Go to the line containing "writes (.fcvtPrecision k" in the records below and print it and every following line exactly, on through the line containing "status registers -/", then stop.

Top of Source data

-- ==== Sys2Proof/Machine/VecConv.lean ====
section
/-! DEFINITION. Convert, pack, unpack, quantise and dequantise, major 0x12 (R207 to R213). -/

namespace Sys2Proof.Machine

/-- R207: the lanes of VCVT; below n a conversion, from n on zero. -/
def cvtLane (src dst : LType) (rm : Rm) (v : Vec) (i : Nat) : FRes :=
  if i < 64 / max src.bytes dst.bytes then ltCvt dst rm false (ltValue src (lane v src.bytes i)) else ⟨0, 0⟩

/-- R207: VCVT. -/
def execVcvt (d : Fin 32) (a : Opnd) (src t : LType) (s : State) : Result :=
  let th := s.me
  let x := th.opV src a
  .next (s.retire (th.lanesR d t.bytes (cvtLane src t (rmOf th.fmode) x)) (len1 a))

/-- Table 13.7: the source type of VPACK. -/
def packSource : LType → LType
  | .bf16 => .f32 | .f16 => .f32 | .fp8a => .bf16 | .fp8b => .bf16 | .i16 => .i32 | .i8 => .i16
  | .f32 => .f32 | .i32 => .i32

/-- R208: VPACK. -/
def execVpack (d : Fin 32) (a b : Opnd) (t : LType) (s : State) : Result :=
  let th := s.me
  let src := packSource t
  let half := 32 / t.bytes
  let x := th.opV src a
  let y := th.opV src b
  let f (i : Nat) : FRes :=
    ltCvt t (rmOf th.fmode) false
      (ltValue src (if i < half then lane x src.bytes i else lane y src.bytes (i - half)))
  .next (s.retire (th.lanesR d t.bytes f) (len2 a b))

/-- R209: VUNPACK. -/
def execVunpack (d : Fin 32) (a : Opnd) (part : Fin 8) (t : LType) (s : State) : Result :=
  let th := s.me
  let x := (th.opV t a).toNat
  let f (i : Nat) : Nat := (ltCvt t .rne false (Num.ofInt (sext 4 (nibble x (part.val * (64 / t.bytes) + i))))).bits
  .next (s.retire (th.lanesI d t.bytes f) (len1 a))

/-! ## Quantisation -/

/-- Element i of the 64 FP32 values of four registers. -/
def Thread.elem64 (t : Thread) (a : Fin 32) (i : Nat) : Num :=
  Fmt.f32.decode (lane (t.getV ⟨(a.val + i / 16) % 32, Nat.mod_lt _ (by decide)⟩) 4 (i % 16))

/-- R210: whether a finite quotient differs from an integer. -/
def differs (q : Num) (v : Int) : Bool :=
  match q with
  | .fin _ _ _ => !(q.eq (Num.ofInt v))
  | _ => false

/-- R210: a code of n bits between lo and hi: its integer and its flags. -/
def quantInt (lo hi : Int) : Num → Int × Flags
  | .nan _ => (0, flNV)
  | .inf neg => (if neg then lo else hi, flNV)
  | .fin neg m e =>
    let v := roundInt .rne neg m e
    let c := clampInt v lo hi
    (c, (if c ≠ v then flOF else 0) ||| (if differs (.fin neg m e) c then flNX else 0))

/-- R210: a byte of an FP8 format; R210 lists NV, OF and NX as its flags, and no UF. -/
def quantFp (f : Fmt) (q : Num) : FRes :=
  let r := f.pack .rne true q
  ⟨r.bits, (r.fl &&& (flNV ||| flOF ||| flNX)) ||| nvIf q.isSig⟩

/-- R210, R211: the quotient of element i: x / s, halved or emptied by the duplication map. -/
def quotientOf (e : Engine) (ctl : Word32) (x : Nat → Num) (i : Nat) : Num :=
  let sc := bits ctl 0 8
  let ch := 64 * bits ctl 16 16 + i
  let dup : Bool := (List.range e.dupCount).any (fun j => decide ((Tab.get 0 e.dupMap j).toNat = ch))
  let q (halve : Bool) (v : Num) : Num :=
    if sc = 255 then .nan v.isSig else v.scale (127 - (sc : Int) - (if halve then 1 else 0))
  if bit ctl 8 then
    if bit ctl 9 then (if ch < e.dupCount then q true (x i) else q false (.fin false 0 0))
    else q dup (x i)
  else q false (x i)

/-- R93, R210: the code and flags of an O4 element that may become an outlier. -/
def o4Code (chosen : Bool) (q : Num) : Nat × Flags :=
  if chosen then (8, (quantFp .e4m3 q).fl)
  else let (v, fl) := quantInt (-7) 7 q; (ofSigned 4 v, fl)

/-- R93: the outlier list of a group, as a number: the bytes of the chosen elements in order. -/
def o4List (ps : List (Nat × Num)) (chosen : Nat × Num → Bool) : Nat :=
  (ps.filter chosen).foldr (fun p acc => (quantFp .e4m3 p.2).bits + 256 * acc) 0

/-- The number whose nibbles are given. -/
def nibblesNat : List Nat → Nat
  | [] => 0
  | c :: t => c % 16 + 16 * nibblesNat t

/-- R210, R93: the 64 bytes and the flags of a group quantised to a packed format. -/
def quantGroup (pk : Pack) (q : Nat → Num) : Vec × Flags :=
  let ps : List (Nat × Num) := (List.range 64).map (fun i => (i, q i))
  let flags (f : Num → Flags) : Flags := ps.foldl (fun acc p => acc ||| f p.2) 0
  match pk with
  | .e4m3 => (vecOf 1 (fun i => (quantFp .e4m3 (q i)).bits), flags (fun x => (quantFp .e4m3 x).fl))
  | .e5m2 => (vecOf 1 (fun i => (quantFp .e5m2 (q i)).bits), flags (fun x => (quantFp .e5m2 x).fl))
  | .int8 => (vecOf 1 (fun i => ofSigned 8 (quantInt (-128) 127 (q i)).1), flags (fun x => (quantInt (-128) 127 x).2))
  | .int4 =>
    (BitVec.ofNat 512 (nibblesNat (ps.map (fun p => ofSigned 4 (quantInt (-8) 7 p.2).1))), flags (fun x => (quantInt (-8) 7 x).2))
  | .o4 =>
    let chosen := o4Chosen ps
    let codes := ps.map (fun p => o4Code (chosen p) p.2)
    (BitVec.ofNat 512 (nibblesNat (codes.map Prod.fst) + 2 ^ 256 * o4List ps chosen),
      codes.foldl (fun acc c => acc ||| c.2) 0)

def isMxDup : Instr → Bool
  | .mxDup _ _ => true
  | _ => false

/-- R211: whether an MX.DUP of a thread is queued or executing. -/
def Core.dupPending (c : Core) (h : Hart) : Bool :=
  c.cmds.any (fun q => decide (q.hart = h) && isMxDup q.instr)

/-- R210, R211: VQUANT. -/
def execVquant (d a b : Fin 32) (pk : Pack) (s : State) : Result :=
  let t := s.me
  let ctl : Word32 := (t.getV b).setWidth 32
  if bit ctl 8 && s.myCore.dupPending s.cur then s.block .engine
  else
    let (v, fl) := quantGroup pk (quotientOf s.myCore.engine ctl (t.elem64 a))
    .next (s.retire ((t.setV d v).accrue fl) 4)

/-! ## Dequantisation -/

/-- R143, R212: the lane type of the format of VDEQ's a field; INT4 and O4 have none (R88). -/
def packLt : Pack → Option LType
  | .e4m3 => some .fp8a
  | .e5m2 => some .fp8b
  | .int8 => some .i8
  | .int4 => none
  | .o4 => none

/-- R143: VDEQ's a operand. A constant or literal in a format without lanes is a free value (log 11). -/
def State.packOperand (s : State) (pk : Pack) (a : Opnd) : Vec × State :=
  match packLt pk, a with
  | some lt, a => (s.me.opV lt a, s)
  | none, .reg r => (s.me.getV r, s)
  | none, _ => (vecOf 8 (fun i => (Config.freeWord (s.free + i)).toNat), { s with free := s.free + 8 })

/-- R212: decoded element i of a group, before its scale. -/
def packElem (pk : Pack) (v : Vec) (i : Nat) : Num :=
  match pk with
  | .e4m3 => Fmt.e4m3.decode (lane v 1 i)
  | .e5m2 => Fmt.e5m2.decode (lane v 1 i)
  | .int8 => Num.ofInt (sext 8 (lane v 1 i))
  | .int4 => Num.ofInt (sext 4 (nibble v.toNat i))
  | .o4 => o4Elem (bits v 0 256) (bits v 256 64) i

/-- R212: the FP32 result of element i. -/
def deqElem (pk : Pack) (v : Vec) (sc i : Nat) : FRes :=
  if sc = 255 then ⟨Fmt.f32.canon, 0⟩ else Fmt.f32.pack .rne false ((packElem pk v i).scale ((sc : Int) - 127))

/-- R212: VDEQ. -/
def execVdeq (d : Fin 32) (a : Opnd) (b : Fin 32) (pk : Pack) (s : State) : Result :=
  let (v, s) := s.packOperand pk a
  let t := s.me
  let sc := bits (t.getV b) 0 8
  if pk = .o4 ∧ 8 < o4Marks (bits v 0 256) 64 then s.trapMe 35 0
  else
    let r (j i : Nat) : FRes := deqElem pk v sc (16 * j + i)
    let t1 := (List.range 4).foldl (fun (th : Thread) j =>
      (th.setV ⟨(d.val + j) % 32, Nat.mod_lt _ (by decide)⟩ (vecOf 4 (fun i => (r j i).bits))).accrue
        (laneFlags (fun _ => true) (r j) 16)) t
    .next (s.retire t1 (len1 a))

end Sys2Proof.Machine
end

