-- ==== Sys2Proof/Machine/Dispatch.lean ====
section
/-! DEFINITION. The meaning of every instruction and step: one arm per constructor. -/

namespace Sys2Proof.Machine
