-- ==== Sys2Proof/Certificates/Slice0/Obligations.lean ====
section
/-! DEFINITION. The statements for the provers. Each formalises the rules that its docstring names, in the words of Sys2Proof/Safety.lean. -/

section

open Sys2Proof Sys2Proof.Machine

/-! ## Scalar instructions -/

/-- R155: the integer results of Table 11.3, and that nothing else changes; a 32-bit literal is sign-extended; every other funct of major 0x00
is illegal. -/
def Obligations.IntegerResults : Prop :=
  ∀ (s : State) (k : Bool) (d : Fin 32) (a b : Opnd),
    let x := s.me.opX a
    let y := s.me.opX b
    let writes (i : Instr) (v : Word) (len : Nat) : Prop := ∃ t, exec i s = .next t ∧ WritesX s t d v 0 len
    writes (.add k d a b) (BitVec.ofNat 64 (x.toNat + y.toNat)) (len2 a b) ∧
    writes (.sub k d a b) (BitVec.ofInt 64 (x.toInt - y.toInt)) (len2 a b) ∧
    writes (.and k d a b) (x &&& y) (len2 a b) ∧
    writes (.or k d a b) (x ||| y) (len2 a b) ∧
    writes (.xor k d a b) (x ^^^ y) (len2 a b) ∧
    writes (.andn k d a b) (x &&& ~~~ y) (len2 a b) ∧
    writes (.min k d a b) (BitVec.ofInt 64 (min x.toInt y.toInt)) (len2 a b) ∧
    writes (.max k d a b) (BitVec.ofInt 64 (max x.toInt y.toInt)) (len2 a b) ∧
    writes (.minu k d a b) (BitVec.ofNat 64 (min x.toNat y.toNat)) (len2 a b) ∧
    writes (.maxu k d a b) (BitVec.ofNat 64 (max x.toNat y.toNat)) (len2 a b) ∧
    writes (.li k d b) y (len1 b) ∧
    (∀ v : BitVec 32, s.me.opX (.lit32 v) = v.signExtend 64) ∧
    (∀ (w : Word32) (lit : Word), w.getLsbD 0 = true → bits w 2 6 = 0 → 11 ≤ bits w 8 6 → decodeWord w lit = none)

/-- R156: products, quotients and remainders, with the fixed results of a zero divisor and of overflow; every other funct
of major 0x01 is illegal. -/
def Obligations.MultiplyDivideResults : Prop :=
  ∀ (s : State) (k : Bool) (d : Fin 32) (a b : Opnd),
    let x := s.me.opX a
    let y := s.me.opX b
    let writes (i : Instr) (v : Word) : Prop := ∃ t, exec i s = .next t ∧ WritesX s t d v 0 (len2 a b)
    writes (.mul k d a b) (BitVec.ofNat 64 (x.toNat * y.toNat)) ∧
    writes (.mulh k d a b) (BitVec.ofInt 64 (x.toInt * y.toInt / 2 ^ 64)) ∧
    writes (.mulhu k d a b) (BitVec.ofNat 64 (x.toNat * y.toNat / 2 ^ 64)) ∧
    writes (.div k d a b) (BitVec.ofInt 64 (if y = 0 then -1 else x.toInt.tdiv y.toInt)) ∧
    writes (.divu k d a b) (BitVec.ofNat 64 (if y = 0 then 2 ^ 64 - 1 else x.toNat / y.toNat)) ∧
    writes (.rem k d a b) (BitVec.ofInt 64 (if y = 0 then x.toInt else x.toInt.tmod y.toInt)) ∧
    writes (.remu k d a b) (BitVec.ofNat 64 (if y = 0 then x.toNat else x.toNat % y.toNat)) ∧
    (∀ (w : Word32) (lit : Word), w.getLsbD 0 = true → bits w 2 6 = 1 → 7 ≤ bits w 8 6 → decodeWord w lit = none)

/-- R157, R158: shifts by b[5:0], counts of bits, extensions and bit fields; every other funct of major 0x02 is illegal. -/
def Obligations.ShiftAndFieldResults : Prop :=
  ∀ (s : State) (k : Bool) (d : Fin 32) (a b : Opnd),
    let x := s.me.opX a
    let y := s.me.opX b
    let n := y.toNat % 64
    let w := if n = 0 then 64 else n
    let f := min (y.toNat / 64 % 128) (64 - n)
    let writes (i : Instr) (p : Word → Prop) (len : Nat) : Prop := ∃ t v, exec i s = .next t ∧ WritesX s t d v 0 len ∧ p v
    writes (.sll k d a b) (fun v => v.toNat = x.toNat * 2 ^ n % 2 ^ 64) (len2 a b) ∧
    writes (.srl k d a b) (fun v => v.toNat = x.toNat / 2 ^ n) (len2 a b) ∧
    writes (.sra k d a b) (fun v => v.toInt = x.toInt / 2 ^ n) (len2 a b) ∧
    writes (.clz k d a) (fun v => v.toNat ≤ 64 ∧ x.toNat < 2 ^ (64 - v.toNat) ∧ (x ≠ 0 → 2 ^ (63 - v.toNat) ≤ x.toNat) ∧ (x = 0 → v = 64)) (len1 a) ∧
    writes (.ctz k d a) (fun v => if x = 0 then v = 64 else v.toNat < 64 ∧ x.getLsbD v.toNat = true ∧ ∀ j, j < v.toNat → x.getLsbD j = false)
      (len1 a) ∧
    writes (.popc k d a) (fun v => v.toNat = ((List.range 64).filter (fun j => x.getLsbD j)).length) (len1 a) ∧
    writes (.exts k d a b) (fun v => ∀ j, j < 64 → v.getLsbD j = if j < w then x.getLsbD j else x.getLsbD (w - 1)) (len2 a b) ∧
    writes (.extz k d a b) (fun v => v.toNat = x.toNat % 2 ^ w) (len2 a b) ∧
    writes (.bfext k d a b) (fun v => v.toNat = x.toNat / 2 ^ n % 2 ^ f) (len2 a b) ∧
    writes (.bfins k d a b)
      (fun v => ∀ j, j < 64 → v.getLsbD j = if n ≤ j ∧ j < n + f then x.getLsbD (j - n) else (s.me.getX d).getLsbD j) (len2 a b) ∧
    (∀ (u : Word32) (lit : Word), u.getLsbD 0 = true → bits u 2 6 = 2 → 10 ≤ bits u 8 6 → decodeWord u lit = none)

/-- R159 to R162: comparisons and selection, LEA, APCVT and APTEST; every other funct of majors 0x03 and 0x04 is illegal. -/
def Obligations.CompareAndAddressResults : Prop :=
  ∀ (s : State) (k : Bool) (d : Fin 32) (a b : Opnd),
    let x := s.me.opX a
    let y := s.me.opX b
    let writes (i : Instr) (v : Word) (len : Nat) : Prop := ∃ t, exec i s = .next t ∧ WritesX s t d v 0 len
    writes (.seq k d a b) (if x = y then 1 else 0) (len2 a b) ∧
    writes (.slt k d a b) (if x.toInt < y.toInt then 1 else 0) (len2 a b) ∧
    writes (.sltu k d a b) (if x.toNat < y.toNat then 1 else 0) (len2 a b) ∧
    writes (.sel k d a b) (if s.me.getX d ≠ 0 then x else y) (len2 a b) ∧
    writes (.lea k d b) (s.me.pc + y) (len1 b) ∧
    writes (.apcvt k d a b) (convertAddr s.me.nodeid x y) (len2 a b) ∧
    writes (.aptest k d a) (s.classify s.cur x) (len1 a) ∧
    (let g := convertAddr s.me.nodeid x y
      let cl := bits s.me.nodeid 29 8
      let co := bits s.me.nodeid 22 4
      let n := x.toNat
      if y.getLsbD 0 = false then
        (n < 2 ^ 21 → g.toNat = 2 * 2 ^ 56 + cl * 2 ^ 25 + co * 2 ^ 21 + n) ∧
        (n / 2 ^ 22 = 2 ^ 34 → g.toNat = 3 * 2 ^ 56 + cl * 2 ^ 22 + n % 2 ^ 22) ∧
        (2 ^ 21 ≤ n → n / 2 ^ 22 ≠ 2 ^ 34 → g = x)
      else
        (n / 2 ^ 21 = 2 * 2 ^ 35 + cl * 2 ^ 4 + co → g.toNat = n % 2 ^ 21) ∧
        (n / 2 ^ 22 = 3 * 2 ^ 34 + cl → g.toNat = 2 ^ 56 + n % 2 ^ 22) ∧
        (n / 2 ^ 21 ≠ 2 * 2 ^ 35 + cl * 2 ^ 4 + co → n / 2 ^ 22 ≠ 3 * 2 ^ 34 + cl → g = x)) ∧
    (let c := s.classify s.cur x
      let sel := x.toNat / 2 ^ 56
      c.toNat < 2 ^ 12 ∧ bits c 0 8 = (if sel < 4 then sel else if sel < 16 then 0xFF else if sel < 128 then 0x10 else 0x80) ∧
      c.getLsbD 8 = (s.resolveRange s.cur x.toNat 1).isSome ∧
      (c.getLsbD 9 = true ↔ sel < 4 ∧ ∃ o, s.resolve s.cur x.toNat = some (.sram (.core s.cur.core) o)) ∧
      (c.getLsbD 10 = true ↔ sel < 4 ∧ ∃ q o, s.resolve s.cur x.toNat = some (.sram q o) ∧ q.cluster_ = clusterOf s.cur.core) ∧
      (c.getLsbD 11 = true ↔ sel < 4 ∧ (s.resolve s.cur x.toNat).isSome = true)) ∧
    (∀ (w : Word32) (lit : Word), w.getLsbD 0 = true → bits w 2 6 = 3 → 4 ≤ bits w 8 6 → decodeWord w lit = none) ∧
    (∀ (w : Word32) (lit : Word), w.getLsbD 0 = true → bits w 2 6 = 4 → 3 ≤ bits w 8 6 → decodeWord w lit = none)

/-- R146, R163, R164: a branch that is taken goes to pc + 2 × off9, one that is not goes on, and J goes to pc + 2 × off24: none of them
writes a register. JAL and JALR write their link and go to their target; an odd target is cause 0 with the target as value, and writes no
link. -/
def Obligations.BranchesAndJumps : Prop :=
  ∀ (s : State) (k : Bool) (d : Fin 32) (a b : Opnd) (off : BitVec 9) (joff : BitVec 24),
    let x := s.me.opX a
    let y := s.me.opX b
    let target := y + BitVec.ofInt 64 (2 * off.toInt)
    let branch (i : Instr) (p : Prop) : Prop :=
      (p → ∃ t, exec i s = .next t ∧ JumpsTo s t (s.me.pc + BitVec.ofInt 64 (2 * off.toInt)) none) ∧
      (¬ p → ∃ t, exec i s = .next t ∧ Passes s t (len2 a b))
    let jump (i : Instr) (g : Word) : Prop :=
      (g.getLsbD 0 = false → ∃ t, exec i s = .next t ∧ JumpsTo s t g (some (d, s.me.pc + BitVec.ofNat 64 (len1 b)))) ∧
      (g.getLsbD 0 = true → exec i s = s.trapMe 0 g)
    branch (.beq k a b off) (x = y) ∧ branch (.bne k a b off) (x ≠ y) ∧
    branch (.blt k a b off) (x.toInt < y.toInt) ∧ branch (.bge k a b off) (y.toInt ≤ x.toInt) ∧
    branch (.bltu k a b off) (x.toNat < y.toNat) ∧ branch (.bgeu k a b off) (y.toNat ≤ x.toNat) ∧
    (∃ t, exec (.j k joff) s = .next t ∧ JumpsTo s t (s.me.pc + BitVec.ofInt 64 (2 * joff.toInt)) none) ∧
    jump (.jal k d b off) (s.me.pc + target) ∧ jump (.jalr k d b off) target

/-! ## Scalar floating point -/

/-- R171 to R173: arithmetic at precision P, rounded in FMODE.RM, with the flags that it raises accrued; FFMA adds register d; a
comparison writes 1 or 0. -/
def Obligations.ScalarFloatResults : Prop :=
  ∀ (s : State) (k : Bool) (d : Fin 32) (a b : Opnd) (p : Bool),
    let f := fmtP p
    let rm := rmOf s.me.fmode
    let x := f.decode (s.me.opF p a)
    let y := f.decode (s.me.opF p b)
    let z := f.decode (s.me.opF p (.reg d))
    let writes (i : Instr) (r : FRes) (len : Nat) : Prop := ∃ t, exec i s = .next t ∧ WritesX s t d (BitVec.ofNat 64 r.bits) r.fl len
    writes (.fadd k d a b p) (f.addR rm x y) (len2 a b) ∧
    writes (.fsub k d a b p) (f.subR rm x y) (len2 a b) ∧
    writes (.fmul k d a b p) (f.mulR rm x y) (len2 a b) ∧
    writes (.fdiv k d a b p) (f.divR rm x y) (len2 a b) ∧
    writes (.ffma k d a b p) (f.fmaR rm x y z) (len2 a b) ∧
    writes (.fsqrt k d a p) (f.sqrtR rm x) (len1 a) ∧
    writes (.fmin k d a b p) (f.minMax false (s.me.opF p a) (s.me.opF p b)) (len2 a b) ∧
    writes (.fmax k d a b p) (f.minMax true (s.me.opF p a) (s.me.opF p b)) (len2 a b) ∧
    writes (.fcmpEq k d a b p) ⟨if x.eq y then 1 else 0, cmpFlags false x y⟩ (len2 a b) ∧
    writes (.fcmpLt k d a b p) ⟨if x.lt y then 1 else 0, cmpFlags true x y⟩ (len2 a b) ∧
    writes (.fcmpLe k d a b p) ⟨if x.le y then 1 else 0, cmpFlags true x y⟩ (len2 a b)

/-- R98, R174: conversions between the two precisions and between them and signed 64-bit integers; the conversion to an integer is exact
or saturates, and the one from an integer reads its source in integer use. -/
def Obligations.ScalarConversionResults : Prop :=
  ∀ (s : State) (k : Bool) (d : Fin 32) (a : Opnd) (p : Bool),
    let rm := rmOf s.me.fmode
    let x := (fmtP p).decode (s.me.opF p a)
    let writes (i : Instr) (v : Word) (fl : BitVec 5) : Prop := ∃ t, exec i s = .next t ∧ WritesX s t d v fl (len1 a)
    writes (.fcvtPrecision k d a p) (BitVec.ofNat 64 ((fmtP (!p)).pack rm false x).bits) (((fmtP (!p)).pack rm false x).fl ||| nvIf x.isSig) ∧
    writes (.fcvtToInt k d a p) (BitVec.ofInt 64 (cvtInt rm (-(2 ^ 63)) (2 ^ 63 - 1) x).1) (cvtInt rm (-(2 ^ 63)) (2 ^ 63 - 1) x).2 ∧
    writes (.fcvtFromInt k d a p) (BitVec.ofNat 64 ((fmtP p).pack rm false (Num.ofInt (s.me.opX a).toInt)).bits)
      ((fmtP p).pack rm false (Num.ofInt (s.me.opX a).toInt)).fl

/-! ## Control and status registers -/

/-- R166, R150: a CSR instruction whose number the level reaches reads or writes it and completes; any other number is cause 2 with
the word as value. -/
def Obligations.CsrInstructions : Prop :=
  ∀ (s : State) (k : Bool) (d : Fin 32) (a : Opnd) (n : BitVec 12),
    let old := s.readCsr s.cur n.toNat
    let puts (i : Instr) (v : Word) : Prop := ∃ t, exec i s = .next t ∧ Passes (s.writeCsr s.cur n.toNat v) t (len1 a)
    (csrOk s.cur.core s.me.level n.toNat = true →
      (∃ t, exec (.csrr k d n) s = .next t ∧ WritesX s t d old 0 4) ∧
      puts (.csrw k a n) (s.me.opX a) ∧ puts (.csrs k a n) (old ||| s.me.opX a) ∧ puts (.csrc k a n) (old &&& ~~~ s.me.opX a)) ∧
    (csrOk s.cur.core s.me.level n.toNat = false →
      ∀ i ∈ [Instr.csrr k d n, .csrw k a n, .csrs k a n, .csrc k a n], exec i s = s.trapMe 2 ((encodeWord i).setWidth 64))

Bottom of Source data

Finished task |
    writes (.fcvtPrecision k d a p) (BitVec.ofNat 64 ((fmtP (!p)).pack rm false x).bits) (((fmtP (!p)).pack rm false x).fl ||| nvIf x.isSig) ∧
    writes (.fcvtToInt k d a p) (BitVec.ofInt 64 (cvtInt rm (-(2 ^ 63)) (2 ^ 63 - 1) x).1) (cvtInt rm (-(2 ^ 63)) (2 ^ 63 - 1) x).2 ∧
    writes (.fcvtFromInt k d a p) (BitVec.ofNat 64 ((fmtP p).pack rm false (Num.ofInt (s.me.opX a).toInt)).bits)
      ((fmtP p).pack rm false (Num.ofInt (s.me.opX a).toInt)).fl

/-! ## Control and status registers -/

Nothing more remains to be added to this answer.